YOUR TASK: This exercise calls for copying every line below that holds the word "flagDZ".
[DATASET EXCERPTS]
-- ==== Sys2Proof/Machine/Arith.lean ====
section
/-! DEFINITION. What each arithmetic instruction computes in one lane (R152 to R184): operand values in, the result and the
sticky flags out. A 32-bit operand or result stands in the low word of its `DWord`, the high word zero. -/

namespace Sys2Proof.Machine

/-- A lane's result and flags. -/
abbrev Res := DWord × FFlags

def w32 (v : DWord) : Word := v.setWidth 32
def ofW (v : Word) : DWord := v.setWidth 64
def boolD (b : Bool) : DWord := if b then 1 else 0

/-- The width in bits of an integer type's register operand. -/
def regBits (ty : Ty) : Nat := if ty.is64 then 64 else 32

/-- The exact integer that a type gives a register value: `ext` (R157). -/
def ext (ty : Ty) (v : DWord) : Int :=
  if ty.is64 then (if ty.signed then v.toInt else v.toNat) else if ty.signed then (w32 v).toInt else (w32 v).toNat

/-- Keeps the low bits for the type's width: `wrap` (R157). -/
def wrap (ty : Ty) (n : Int) : DWord := if ty.is64 then BitVec.ofInt 64 n else ofW (BitVec.ofInt 32 n)

/-- The range of an integer type (R60). -/
def tyMin (ty : Ty) : Int := if ty.signed then -(2 ^ (ty.bits - 1) : Nat) else 0
def tyMax (ty : Ty) : Int := if ty.signed then (2 ^ (ty.bits - 1) : Nat) - 1 else (2 ^ ty.bits : Nat) - 1

def clampTo (lo hi n : Int) : Int := if n < lo then lo else if hi < n then hi else n

def outside (ty : Ty) (n : Int) : Bool := n < tyMin ty || tyMax ty < n

/-- An exact result reduced to its type, with the flag of R61. -/
def reduce (ty : Ty) (sat : Bool) (n : Int) : Res :=
  (wrap ty (if sat then clampTo (tyMin ty) (tyMax ty) n else n), if ty.signed && outside ty n then flagIV else 0)

def laneAdd (ty : Ty) (sat : Bool) (a b : DWord) : Res := reduce ty sat (ext ty a + ext ty b)
def laneSub (ty : Ty) (sat : Bool) (a b : DWord) : Res := reduce ty sat (ext ty a - ext ty b)

/-- IADDC's sum and carry out (R159). -/
def laneAddc (a b : DWord) (c : Bool) : Word × Bool :=
  let x := (w32 a).toNat + (w32 b).toNat + c.toNat
  (BitVec.ofNat 32 x, decide (2 ^ 32 ≤ x))

def laneMul (ty : Ty) (a b : DWord) : Res := reduce ty false (ext ty a * ext ty b)
def laneMulh (ty : Ty) (a b : DWord) : Res := (ofW ((BitVec.ofInt 64 (ext ty a * ext ty b)).extractLsb' 32 32), 0)
def laneMad (ty : Ty) (a b c : DWord) : Res := reduce ty false (ext ty a * ext ty b + ext ty c)
def laneMadw (ty : Ty) (a b c : DWord) : Res := (BitVec.ofInt 64 (ext ty a * ext ty b) + c, 0)

/-- IDIV and IREM (R62, R161). -/
def laneDiv (ty : Ty) (a b : DWord) : Res :=
  let x := ext ty a
  let y := ext ty b
  if y = 0 then (wrap ty (if ty.signed then (if x < 0 then tyMin ty else tyMax ty) else tyMax ty), flagDZ)
  else reduce ty false (x.tdiv y)

def laneRem (ty : Ty) (a b : DWord) : Res :=
  let x := ext ty a
  let y := ext ty b
  if y = 0 then (wrap ty x, flagDZ) else (wrap ty (x.tmod y), 0)

def laneMin (ty : Ty) (a b : DWord) : Res := (if ext ty a ≤ ext ty b then wrap ty (ext ty a) else wrap ty (ext ty b), 0)
def laneMax (ty : Ty) (a b : DWord) : Res := (if ext ty a ≤ ext ty b then wrap ty (ext ty b) else wrap ty (ext ty a), 0)
def laneAbs (sat : Bool) (a : DWord) : Res := reduce .s32 sat (ext .s32 a).natAbs
def laneNeg (sat : Bool) (a : DWord) : Res := reduce .s32 sat (-ext .s32 a)

/-- LEA (R163). -/
def laneLea (ty : Ty) (sb : Bool) (a b c : DWord) : Res :=
  if ty.is64 then
    let x : DWord := if sb then (w32 b).signExtend 64 else ofW (w32 b)
    (a + (x <<< ((w32 c).toNat % 64)), 0)
  else (ofW (w32 a + (w32 b <<< ((w32 c).toNat % 32))), 0)

/-- Masks a result to the type's register width. -/
def fit (ty : Ty) (v : DWord) : DWord := if ty.is64 then v else ofW (w32 v)

def laneAnd (ty : Ty) (a b : DWord) : Res := (fit ty (a &&& b), 0)
def laneOr (ty : Ty) (a b : DWord) : Res := (fit ty (a ||| b), 0)
def laneXor (ty : Ty) (a b : DWord) : Res := (fit ty (a ^^^ b), 0)
def laneAndn (ty : Ty) (a b : DWord) : Res := (fit ty (a &&& ~~~b), 0)
def laneNot (ty : Ty) (a : DWord) : Res := (fit ty (~~~a), 0)

/-- The shifts (R165): a count of the width or more gives 0, the sign, or the rotation modulo the width. -/
def laneShl (ty : Ty) (a b : DWord) : Res :=
  let n := (w32 b).toNat
  (if regBits ty ≤ n then 0 else if ty.is64 then a <<< n else ofW (w32 a <<< n), 0)
def laneShr (ty : Ty) (a b : DWord) : Res :=
  let n := (w32 b).toNat
  (if regBits ty ≤ n then 0 else if ty.is64 then a >>> n else ofW (w32 a >>> n), 0)
def laneSar (ty : Ty) (a b : DWord) : Res :=
  let n := min (w32 b).toNat (regBits ty - 1)
  (if ty.is64 then a.sshiftRight n else ofW ((w32 a).sshiftRight n), 0)
def laneRot (ty : Ty) (a b : DWord) : Res :=
  let n := (w32 b).toNat
  (if ty.is64 then a.rotateLeft (n % 64) else ofW ((w32 a).rotateLeft (n % 32)), 0)

/-- SHF (R166). -/
def laneShf (left : Bool) (a b c : DWord) : Res :=
  let x : DWord := w32 c ++ w32 a
  let n := min (w32 b).toNat 32
  (if left then ofW ((x <<< n).extractLsb' 32 32) else ofW ((x >>> n).extractLsb' 0 32), 0)

/-- BFE and BFI (R167). -/
def laneBfe (ty : Ty) (a b : DWord) : Res :=
  let p := (b.extractLsb' 0 8).toNat
  let k := (b.extractLsb' 8 8).toNat
  if k = 0 then (0, 0)
  else
    let m := min k 32
    let f := (if p < 32 then (w32 a).toNat / 2 ^ p else 0) % 2 ^ m
    (ofW (if ty.signed && 2 ^ (m - 1) ≤ f then BitVec.ofInt 32 ((f : Int) - (2 ^ m : Nat)) else BitVec.ofNat 32 f), 0)

def laneBfi (a b c : DWord) : Res :=
  let p := (b.extractLsb' 0 8).toNat
  let k := (b.extractLsb' 8 8).toNat
  if k = 0 || 32 ≤ p then (ofW (w32 c), 0)
  else
    let m := min k (32 - p)
    let mask : Word := BitVec.ofNat 32 ((2 ^ m - 1) * 2 ^ p)
    (ofW ((w32 c &&& ~~~mask) ||| ((w32 a <<< p) &&& mask)), 0)

/-- Number of one bits among the low `n` of `v`. -/
def popCount (v : DWord) : Nat → Nat
  | 0 => 0
  | n + 1 => (v.getLsbD n).toNat + popCount v n

/-- The low `n` bits of `v` in reverse order. -/
def reverseBits (v : DWord) (n : Nat) : Nat → DWord
  | 0 => 0
  | k + 1 => reverseBits v n k ||| (if v.getLsbD k then (1#64) <<< (n - 1 - k) else 0)

def lanePopc (ty : Ty) (a : DWord) : Res := (BitVec.ofNat 64 (popCount a (regBits ty)), 0)
def laneClz (ty : Ty) (a : DWord) : Res := (BitVec.ofNat 64 ((regBits ty) - bitLen (fit ty a).toNat), 0)
def laneBrev (ty : Ty) (a : DWord) : Res := (reverseBits a (regBits ty) (regBits ty), 0)

/-- PRMB (R169). -/
def prmbByte (a b c : DWord) (i : Nat) : Byte :=
  let s := c.extractLsb' (8 * i) 8
  let x : DWord := w32 b ++ w32 a
  let y : Byte := x.extractLsb' (8 * (s.extractLsb' 0 3).toNat) 8
  match (s.extractLsb' 3 2).toNat with
  | 0 => y
  | 1 => 0
  | 2 => if y.getLsbD 7 then 0xFF else 0
  | _ => (reverseBits (y.setWidth 64) 8 8).setWidth 8

def lanePrmb (a b c : DWord) : Res :=
  (ofW (prmbByte a b c 3 ++ prmbByte a b c 2 ++ prmbByte a b c 1 ++ prmbByte a b c 0), 0)

/-- An integer comparison (R170). -/
def intCompare (c : Cmp) (x y : Int) : Bool :=
  match c with
  | .eq => x = y | .ne => x ≠ y | .lt => x < y | .le => x ≤ y | .gt => y < x | .ge => y ≤ x | .un => false | .ord => false

def laneIset (c : Cmp) (ty : Ty) (a b : DWord) : Res := (boolD (intCompare c (ext ty a) (ext ty b)), 0)

/-! ## Float (R171 to R179) -/

def ofF (r : Nat × FFlags) : Res := (BitVec.ofNat 64 r.1, r.2)
def f32Of (ftz : Bool) (v : DWord) : FVal := FloatFmt.f32.read ftz (w32 v).toNat

def laneFadd (rnd : Rnd) (ftz : Bool) (a b : DWord) : Res := ofF (FloatFmt.f32.fadd rnd ftz (w32 a).toNat (w32 b).toNat)
def laneFsub (rnd : Rnd) (ftz : Bool) (a b : DWord) : Res := ofF (FloatFmt.f32.fsub rnd ftz (w32 a).toNat (w32 b).toNat)
def laneFmul (rnd : Rnd) (ftz : Bool) (a b : DWord) : Res := ofF (FloatFmt.f32.fmul rnd ftz (w32 a).toNat (w32 b).toNat)
def laneFmin (ftz : Bool) (a b : DWord) : Res := ofF (FloatFmt.f32.minMax false ftz (w32 a).toNat (w32 b).toNat)
def laneFmax (ftz : Bool) (a b : DWord) : Res := ofF (FloatFmt.f32.minMax true ftz (w32 a).toNat (w32 b).toNat)
def laneFfma (rnd : Rnd) (ftz : Bool) (a b c : DWord) : Res :=
  ofF (FloatFmt.f32.fma rnd ftz (f32Of ftz a) (f32Of ftz b) (f32Of ftz c))
def laneFset (c : Cmp) (ftz : Bool) (a b : DWord) : Res :=
  let r := FVal.compare c (f32Of ftz a) (f32Of ftz b)
  (boolD r.1, r.2)
def laneFrcp (ftz : Bool) (a : DWord) : Res := ofF (sfuRcp ftz (f32Of ftz a))
def laneFrsq (ftz : Bool) (a : DWord) : Res := ofF (sfuRsqrt ftz (f32Of ftz a))
def laneFsqrt (ftz : Bool) (a : DWord) : Res := ofF (sfuSqrt ftz (f32Of ftz a))
def laneFex2 (ftz : Bool) (a : DWord) : Res := ofF (sfuExp2 ftz (f32Of ftz a))
def laneFlg2 (ftz : Bool) (a : DWord) : Res := ofF (sfuLog2 ftz (f32Of ftz a))
def laneFsin (ftz : Bool) (a : DWord) : Res := ofF (sfuTrig false ftz (f32Of ftz a))
def laneFcos (ftz : Bool) (a : DWord) : Res := ofF (sfuTrig true ftz (f32Of ftz a))

/-- One half of HFMA2 (R176). -/
def hfmaHalf (fmt : FloatFmt) (nc : Bool) (rnd : Rnd) (ftz : Bool) (a b c : BitVec 16) : Nat × FFlags :=
  let z := fmt.read ftz c.toNat
  fmt.fma rnd ftz (fmt.read ftz a.toNat) (fmt.read ftz b.toNat) (if nc then z.negate else z)

def laneHfma2 (ty : Ty) (sw bc nc : Bool) (rnd : Rnd) (ftz : Bool) (a b c : DWord) : Res :=
  let fmt := FloatFmt.ofTy ty
  let lo (v : DWord) : BitVec 16 := v.extractLsb' 0 16
  let hi (v : DWord) : BitVec 16 := v.extractLsb' 16 16
  let r0 := hfmaHalf fmt nc rnd ftz (lo a) (if sw then hi b else lo b) (lo c)
  let r1 := hfmaHalf fmt nc rnd ftz (if bc then lo a else hi a) (if sw then lo b else hi b) (hi c)
  (BitVec.ofNat 64 (r1.1 * 2 ^ 16 + r0.1), r0.2 ||| r1.2)

/-- A float source of a conversion: the low bits of its register (R177). -/
def fmtBits (fmt : FloatFmt) (v : DWord) : Nat := v.toNat % 2 ^ fmt.width

def laneF2i (ty sty : Ty) (rnd : Rnd) (ftz : Bool) (a : DWord) : Res :=
  let fmt := FloatFmt.ofTy sty
  let r := (fmt.read ftz (fmtBits fmt a)).toRange rnd (tyMin ty) (tyMax ty)
  (wrap (if ty.is64 then ty else if ty.signed then .s32 else .z32) r.1, r.2)

def laneI2f (ty sty : Ty) (rnd : Rnd) (ftz : Bool) (a : DWord) : Res := ofF ((FloatFmt.ofTy ty).ofInt rnd ftz (ext sty a))

def laneCvt (ty sty : Ty) (rnd : Rnd) (ftz : Bool) (a : DWord) : Res :=
  let src := FloatFmt.ofTy sty
  ofF (src.convert (FloatFmt.ofTy ty) rnd ftz false (fmtBits src a))

def laneFrnd (rnd : Rnd) (ftz : Bool) (a : DWord) : Res := ofF (FloatFmt.f32.integral rnd ftz (w32 a).toNat)

/-- Replaces element `i` of width `w` in a packed word (R74). -/
def setElement (word : Nat) (w i v : Nat) : Nat := word - word / 2 ^ (w * i) % 2 ^ w * 2 ^ (w * i) + v * 2 ^ (w * i)

/-- PACK (R178). -/
def lanePack (ty : Ty) (elt : BitVec 4) (rnd : Rnd) (ftz : Bool) (a b c : DWord) : Res :=
  let fmt := FloatFmt.ofTy ty
  let w := fmt.width
  let k := elt.toNat
  let word := (w32 c).toNat % (if w = 6 then 2 ^ 30 else 2 ^ 32)
  let x := FloatFmt.f32.convert fmt rnd (ftz && fmt.wide) false (w32 a).toNat
  let y := FloatFmt.f32.convert fmt rnd (ftz && fmt.wide) false (w32 b).toNat
  let word := setElement word w (2 * k) x.1
  if w = 6 && k = 2 then (BitVec.ofNat 64 word, x.2)
  else (BitVec.ofNat 64 (setElement word w (2 * k + 1) y.1), x.2 ||| y.2)

/-- UNPK (R178). -/
def laneUnpk (ty : Ty) (elt : BitVec 4) (ftz : Bool) (a : DWord) : Res :=
  let fmt := FloatFmt.ofTy ty
  let v := (w32 a).toNat / 2 ^ (fmt.width * elt.toNat) % 2 ^ fmt.width
  ofF (fmt.convert .f32 .rn (ftz && fmt.wide) false v)

/-- The i-th signed element of width `w` of a word. -/
def signedElement (v : DWord) (w i : Nat) : Int :=
  let n := (w32 v).toNat / 2 ^ (w * i) % 2 ^ w
  if 2 ^ (w - 1) ≤ n then (n : Int) - (2 ^ w : Nat) else n

/-- DOT4 and DOT8 (R84). -/
def laneDot (w n : Nat) (a b c : DWord) : Res :=
  let s := (List.range n).foldl (fun t i => t + signedElement a w i * signedElement b w i) (ext .s32 c)
  (wrap .s32 s, 0)

/-- An exact sum of products and addends with the special values of R81: a NaN or an infinity, or a dyadic number. -/
structure ExactSum where
  nan : Bool
  pos : Bool
  neg : Bool
  sum : Dyadic
  /-- Every addend so far is a zero of this sign. -/
  zeroNeg : Option Bool
  flags : FFlags
  deriving DecidableEq, Repr

def ExactSum.empty : ExactSum := ⟨false, false, false, .zero, none, 0⟩

def ExactSum.add (s : ExactSum) (v : FVal) (fl : FFlags) : ExactSum :=
  match v with
  | .nan sig => { s with nan := true, flags := s.flags ||| fl ||| (if sig then flagIV else 0) }
  | .inf n => { s with pos := s.pos || !n, neg := s.neg || n, flags := s.flags ||| fl }
  | .fin n _ _ =>
    { s with
      sum := s.sum.add v.dyadic, flags := s.flags ||| fl
      zeroNeg := match s.zeroNeg with | none => some n | some z => some (z && n) }

/-- The value of an exact sum, before rounding, and its flags: infinities of both signs make a NaN with IV. DESIGN CHOICE (log entry 54): the
spec does not give the sign of an exact zero; it is -0 only when every product is. -/
def ExactSum.value (s : ExactSum) : FVal × FFlags :=
  let fl := if s.pos && s.neg then s.flags ||| flagIV else s.flags
  if s.nan || (s.pos && s.neg) then (.nan false, fl)
  else if s.pos then (.inf false, fl)
  else if s.neg then (.inf true, fl)
  else (.fin (s.sum.num < 0 || (s.sum.num = 0 && s.zeroNeg = some true)) s.sum.num.natAbs s.sum.exp, fl)

/-- FDOT4 (R84): the four products and the accumulator summed exactly and rounded once. -/
def laneFdot4 (ty : Ty) (a b c : DWord) : Res :=
  let fmt := FloatFmt.ofTy ty
  let el (v : DWord) (i : Nat) : FVal := fmt.decode ((w32 v).toNat / 2 ^ (8 * i) % 256)
  let s := (List.range 4).foldl (fun s i => let p := (el a i).times (el b i); s.add p.1 p.2) ExactSum.empty
  let z := FloatFmt.f32.decode (w32 c).toNat
  let v := (s.add z z.sigFlag).value
  ofF (orFlags (FloatFmt.f32.put .rn false v.1) v.2)

end Sys2Proof.Machine
end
[/DATASET EXCERPTS]
RESULT:
  if y = 0 then (wrap ty (if ty.signed then (if x < 0 then tyMin ty else tyMax ty) else tyMax ty), flagDZ)
  if y = 0 then (wrap ty x, flagDZ) else (wrap ty (x.tmod y), 0)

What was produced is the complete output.